Stored items:
'''

theorem ringConsumed_succ (cap lag n x) : ringConsumed cap lag (n+1) x = ringConsumed cap lag n
    (ringConsumed cap lag 1 x) := by
  rw [ringConsumed_one]
  have e : (x.readIndex + (n + 1)) % cap = (inc cap x.readIndex + n) % cap := by
    unfold inc; rw [Nat.mod_add_mod]; congr 1; omega
  cases lag <;> cases n <;> simp [ringConsumed, e] <;> simp [inc]

theorem ringConsumed_zero (cap lag x) (h : x.readIndex < cap) : ringConsumed cap lag 0 x = x := by
  simp [ringConsumed, Nat.mod_eq_of_lt h]

/-- A byte consumed leaves the consumer one byte fewer to see. -/
theorem consumerLen_consumed {s : State} {r} (h : (s.ring r).InRange (s.cap r)) (hf : consumerLen r s ≠ 0) :
    consumerLen r (s.setRing r (ringConsumed (s.cap r) s.cfg.syncLag 1 (s.ring r))) = consumerLen r s - 1 := by
  simp only [consumerLen, State.setRing_cap, State.setRing_ring_same, ringConsumed_one] at *
  rw [dist_eq _ _ _ h.2.2.2 (inc_lt _ _ h.1), dist_eq _ _ _ h.2.2.2 h.1] at *
  rw [inc_eq _ _ h.1] at *
  have := h.1
  have := h.2.2.2
  split_ifs at * <;> omega

/-- The oldest cell, then the others as they stand after it has been consumed. -/
theorem cellsFromRead_succ (r n) (s : State) (h : (s.ring r).InRange (s.cap r)) : cellsFromRead r
    (n+1) s = s.cell r (s.ring r).readIndex :: cellsFromRead r n (s.setRing r (ringConsumed
    (s.cap r) s.cfg.syncLag 1 (s.ring r))) := by
  simp only [cellsFromRead, List.range_succ_eq_map, List.map_cons, List.map_map, Nat.add_zero, Nat.mod_eq_of_lt h.1]
  congr 1
  apply List.map_congr_left
  intro j _
  simp only [Function.comp_apply, State.setRing_ring_same, State.setRing_cap, ringConsumed_one, inc,
      Nat.mod_add_mod, State.cell]
  congr 2; omega

/-- What a DRAIN_RECEIVED does to its end. -/
theorem runSeq_drain (n : Nat) : ∀ (out bs : List Byte) (s : State) (fuel : Nat), 3 * n + 1 ≤ fuel →
    consumerLen .rx s = n →
    s.rx.InRange s.cfg.rxCap → bs.map some = cellsFromRead .rx n s →
    runSeq .fg fuel (s.setSeq .fg (.busy (.drainReceived out .c1))) =
      .ok (((s.setRing .rx (ringConsumed s.cfg.rxCap s.cfg.syncLag n s.rx)).ret .fg .ok (.bytes (out ++ bs))).setSeq .fg .idle) := by
  induction n with
  | zero =>
    intro out bs s fuel hf hl hr hb
    obtain ⟨f, rfl⟩ : ∃ f, fuel = f + 1 := ⟨fuel - 1, by omega⟩
    have he : s.rx.wrSeen = s.rx.readIndex := (dist_eq_zero _ _ _ hr.2.2.2 hr.1).mp hl
    have hbs : bs = [] := by simpa [cellsFromRead] using hb
    subst hbs
    rw [runSeq_step .fg f (by simp only [taskStep, drainReceivedStep, popStep_empty .rx s he]; rfl),
        runSeq_setSeq_idle, ringConsumed_zero _ _ _ hr.1]
    have : s.setRing .rx s.rx = s := State.setRing_self s .rx
    simp [this]
  | succ n ih =>
    intro out bs s fuel hf hl hr hb
    obtain ⟨f, rfl⟩ : ∃ f, fuel = f + 3 := ⟨fuel - 3, by omega⟩
    rw [cellsFromRead_succ (r := .rx) _ _ hr] at hb
    cases bs with
    | nil => simp at hb
    | cons b bs =>
      simp only [List.map_cons, List.cons.injEq] at hb
      have hne : s.rx.wrSeen ≠ s.rx.readIndex := fun h => by
        have := (dist_eq_zero _ _ _ hr.2.2.2 hr.1).mpr h
        simp only [consumerLen, State.cap, State.ring] at hl; omega
      obtain ⟨l, e1, e2, e3⟩ := popStep_take .rx s b hr.1 hne hb.1.symm
      rw [runSeq_step .fg (f+2) (by simp only [taskStep, drainReceivedStep, e1]; rfl),
        runSeq_step .fg (f+1) (by simp only [taskStep, drainReceivedStep, e2]; rfl),
        runSeq_step .fg f (by simp only [taskStep, drainReceivedStep, e3]; rfl)]
      rw [ih (out ++ [b]) bs (s.setRing .rx (ringConsumed (s.cap .rx) s.cfg.syncLag 1 (s.ring .rx))) f (by omega) (by rw [consumerLen_consumed (r := .rx) hr (by omega)]; omega) (ringConsumed_inRange hr) hb.2]
      rw [ringConsumed_succ _ _ n s.rx]
      simp [State.cap, State.ring, State.setRing]

/-- Every cell the consumer sees holds a byte. -/
theorem cellsFromRead_written {s : State} (r) (hi : StateInv s) : ∃ bs : List Byte, bs.map some = cellsFromRead r
    (consumerLen r s) s := by
  have hok := hi.ringOk r
  have hs := hok.ordered
  have : consumerLen r s ≤ trueLen r s := by
    obtain ⟨h1,h2,h3,h4⟩ := hok.inRange
    unfold Ring.Ordered Ring.span at hs
    rw [dist_eq _ _ _ h1 h3, dist_eq _ _ _ h4 h1, dist_eq _ _ _ h2 h4] at hs
    simp only [consumerLen, trueLen]
    rw [dist_eq _ _ _ h2 h1, dist_eq _ _ _ h4 h1]
    split_ifs at * <;> omega
  refine ⟨(List.range (consumerLen r s)).map fun j => (s.cell r (((s.ring r).readIndex + j) % s.cap r)).getD 0, ?_⟩
  simp only [cellsFromRead, List.map_map]
  apply List.map_congr_left
  intro j hj
  have := hok.live j (by simp [trueLen] at *; omega)
  simp only [Function.comp_apply, State.cell]
  cases h : (s.ring r).storage.read (((s.ring r).readIndex + j) % s.cap r) with
  | none => rw [h] at this; cases this
  | some b => rfl

/-- The consumer never sees more than there is. -/
theorem consumerLen_le_trueLen {s : State} (r) (hi : StateInv s) : consumerLen r s ≤ trueLen r s := by
  have hok := hi.ringOk r
  have hs := hok.ordered
  obtain ⟨h1,h2,h3,h4⟩ := hok.inRange
  unfold Ring.Ordered Ring.span at hs
  rw [dist_eq _ _ _ h1 h3, dist_eq _ _ _ h4 h1, dist_eq _ _ _ h2 h4] at hs
  simp only [consumerLen, trueLen]
  rw [dist_eq _ _ _ h2 h1, dist_eq _ _ _ h4 h1]
  split_ifs at * <;> omega

theorem cellsFromRead_take (r) (n m) (s : State) (h : n ≤ m) : cellsFromRead r n s = (cellsFromRead r m s).take n := by
  simp [cellsFromRead, ← List.map_take, List.take_range, Nat.min_eq_left h]

/-! ## ON_TX_READY -/

/-- A state after ON_TX_READY has moved `bs` from the TX ring to the hardware FIFO. -/
def txSent (bs : List Byte) (s : State) : State :=
  { s with tx := ringConsumed s.cfg.txCap s.cfg.syncLag bs.length s.tx, plat := { s.plat with txFifo := s.plat.txFifo ++ bs.take (s.cfg.fifoTxCap - s.plat.txFifo.length) }, trace := s.trace ++ bs.map .write }

theorem txSent_nil (s) (h : s.tx.readIndex < s.cfg.txCap) : txSent [] s = s := by
  simp [txSent, ringConsumed_zero _ _ _ h]

theorem txSent_cons (b bs s) : txSent (b :: bs) s = txSent bs (callTxWrite b (s.setRing .tx
    (ringConsumed s.cfg.txCap s.cfg.syncLag 1 s.tx))) := by
  unfold callTxWrite
  by_cases h : s.plat.txFifo.length < s.cfg.fifoTxCap
  · obtain ⟨m, hm⟩ : ∃ m,
        s.cfg.fifoTxCap - s.plat.txFifo.length = m + 1 := ⟨s.cfg.fifoTxCap - s.plat.txFifo.length - 1, by omega⟩
    have hm' : s.cfg.fifoTxCap - (s.plat.txFifo.length + 1) = m := by omega
    simp [txSent, h, State.setRing, State.setPlat, State.emit, ringConsumed_succ _ _ bs.length s.tx, hm, hm']
  · have h0 : s.cfg.fifoTxCap - s.plat.txFifo.length = 0 := by omega
    simp [txSent, h, State.setRing, State.setPlat, State.emit, ringConsumed_succ _ _ bs.length s.tx, h0]

/-- What ON_TX_READY does from X1 to its end: it moves bytes until the ring or the budget runs out. -/
theorem runSeq_txDrain (m : Nat) : ∀ (free sent : Nat) (bs : List Byte) (s : State) (fuel : Nat), 5 * m + 3 ≤ fuel →
    s.tx.InRange s.cfg.txCap → sent ≤ free → min (consumerLen .tx s) (free - sent) = m →
        bs.map some = cellsFromRead .tx m s →
    runSeq .isr fuel (s.setSeq .isr (.busy (.onTxReady free sent .x1))) =
      .ok (((callClearTxFlag (if consumerLen .tx s ≤ free - sent then setTxInterrupt false (txSent bs s) else txSent bs s)).ret .isrTx .ok .none).setSeq .isr .idle) := by
  induction m with
  | zero =>
    intro free sent bs s fuel hf hr hs hm hb
    obtain ⟨f, rfl⟩ : ∃ f, fuel = f + 3 := ⟨fuel - 3, by omega⟩
    have : bs = [] := by simpa [cellsFromRead] using hb
    subst this
    rw [txSent_nil _ hr.1]
    by_cases he : s.tx.wrSeen = s.tx.readIndex
    · have hc : consumerLen .tx s = 0 := (dist_eq_zero _ _ _ hr.2.2.2 hr.1).mpr he
      have hse : txSeenEmpty s = true := by simp [txSeenEmpty, he]
      rw [hc, if_pos (by omega), runSeq_step .isr (f+2) (by simp only [taskStep, onTxReadyStep, hse, if_true]; rfl),
        runSeq_step .isr (f+1) (by simp only [taskStep, onTxReadyStep]; rfl),
        runSeq_step .isr f (by simp only [taskStep, onTxReadyStep]; rfl), runSeq_setSeq_idle]
      simp [disarmTx, hse, leaveHandler]
    · have hc : consumerLen .tx s ≠ 0 := fun h => he ((dist_eq_zero _ _ _ hr.2.2.2 hr.1).mp h)
      have hse : txSeenEmpty s = false := by simp [txSeenEmpty, he]
      have hsf : sent = free := by omega
      rw [if_neg (by omega),
          runSeq_step .isr (f+2) (q := .busy (.onTxReady free sent .x4)) (u := s) (by simp [taskStep, onTxReadyStep,
          hse, hsf]),
        runSeq_step .isr (f+1) (by simp only [taskStep, onTxReadyStep]; rfl),
        runSeq_step .isr f (by simp only [taskStep, onTxReadyStep]; rfl), runSeq_setSeq_idle]
      simp [leaveHandler]
  | succ m ih =>
    intro free sent bs s fuel hf hr hs hm hb
    obtain ⟨f, rfl⟩ : ∃ f, fuel = f + 5 := ⟨fuel - 5, by omega⟩
    rw [cellsFromRead_succ (r := .tx) _ _ hr] at hb
    cases bs with
    | nil => simp at hb
    | cons b bs =>
      simp only [List.map_cons, List.cons.injEq] at hb
      have he : s.tx.wrSeen ≠ s.tx.readIndex := fun h => by
        have : consumerLen .tx s = 0 := (dist_eq_zero _ _ _ hr.2.2.2 hr.1).mpr h
        omega
      have hse : txSeenEmpty s = false := by simp [txSeenEmpty, he]
      have hsf : sent ≠ free := by omega
      obtain ⟨l, e1, e2, e3⟩ := popStep_take .tx s b hr.1 he hb.1.symm
      rw [runSeq_step .isr (f+4) (q := .busy (.onTxReady free sent (.x3 .c1))) (u := s) (by simp [taskStep,
          onTxReadyStep, hse, hsf]),
        runSeq_step .isr (f+3) (by simp only [taskStep, onTxReadyStep, e1]; rfl),
        runSeq_step .isr (f+2) (by simp only [taskStep, onTxReadyStep, e2]; rfl),
        runSeq_step .isr (f+1) (by simp only [taskStep, onTxReadyStep, e3]; rfl),
        runSeq_step .isr f (by simp only [taskStep, onTxReadyStep]; rfl)]
      have hcl := consumerLen_consumed (r := .tx) hr (by omega)
      have key : ∀ u : State, (callTxWrite b u).tx = u.tx ∧
          (callTxWrite b u).cfg = u.cfg := by intro u; unfold callTxWrite; split <;> simp
      generalize hu : callTxWrite b (s.setRing .tx (ringConsumed (s.cap .tx) s.cfg.syncLag 1 (s.ring .tx))) = u
      have ku := key (s.setRing .tx (ringConsumed (s.cap .tx) s.cfg.syncLag 1 (s.ring .tx)))
      rw [hu] at ku
      have hcu : consumerLen .tx u = consumerLen .tx s - 1 := by rw [← hcl]; simp [consumerLen, State.cap,
          State.ring, ku]
      have hcell : cellsFromRead .tx m u = cellsFromRead .tx m (s.setRing .tx (ringConsumed (s.cap .tx) s.cfg.syncLag 1 (s.ring .tx))) := by simp [cellsFromRead, State.cell, State.ring, State.cap, ku]
      have hru : u.tx.InRange u.cfg.txCap := by rw [ku.1, ku.2]; exact ringConsumed_inRange hr
      rw [ih free (sent+1) bs u f (by omega) hru (by omega) (by omega) (by rw [hcell]; exact hb.2)]
      rw [txSent_cons, ← show callTxWrite b (s.setRing .tx (ringConsumed (s.cap .tx) s.cfg.syncLag 1 (s.ring .tx))) = callTxWrite b (s.setRing .tx (ringConsumed s.cfg.txCap s.cfg.syncLag 1 s.tx)) from rfl, hu, hcu]
      have : (consumerLen .tx s - 1 ≤ free - (sent + 1)) ↔ (consumerLen .tx s ≤ free - sent) := by omega
      simp only [this]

'''

### Problem to solve
Take exactly the lines from the one containing "unfold inc; rw" through the one containing "fewer to see. -/" in the data above, and output them with nothing added.

### Result of the exercise
    unfold inc; rw [Nat.mod_add_mod]; congr 1; omega
  cases lag <;> cases n <;> simp [ringConsumed, e] <;> simp [inc]

theorem ringConsumed_zero (cap lag x) (h : x.readIndex < cap) : ringConsumed cap lag 0 x = x := by
  simp [ringConsumed, Nat.mod_eq_of_lt h]

/-- A byte consumed leaves the consumer one byte fewer to see. -/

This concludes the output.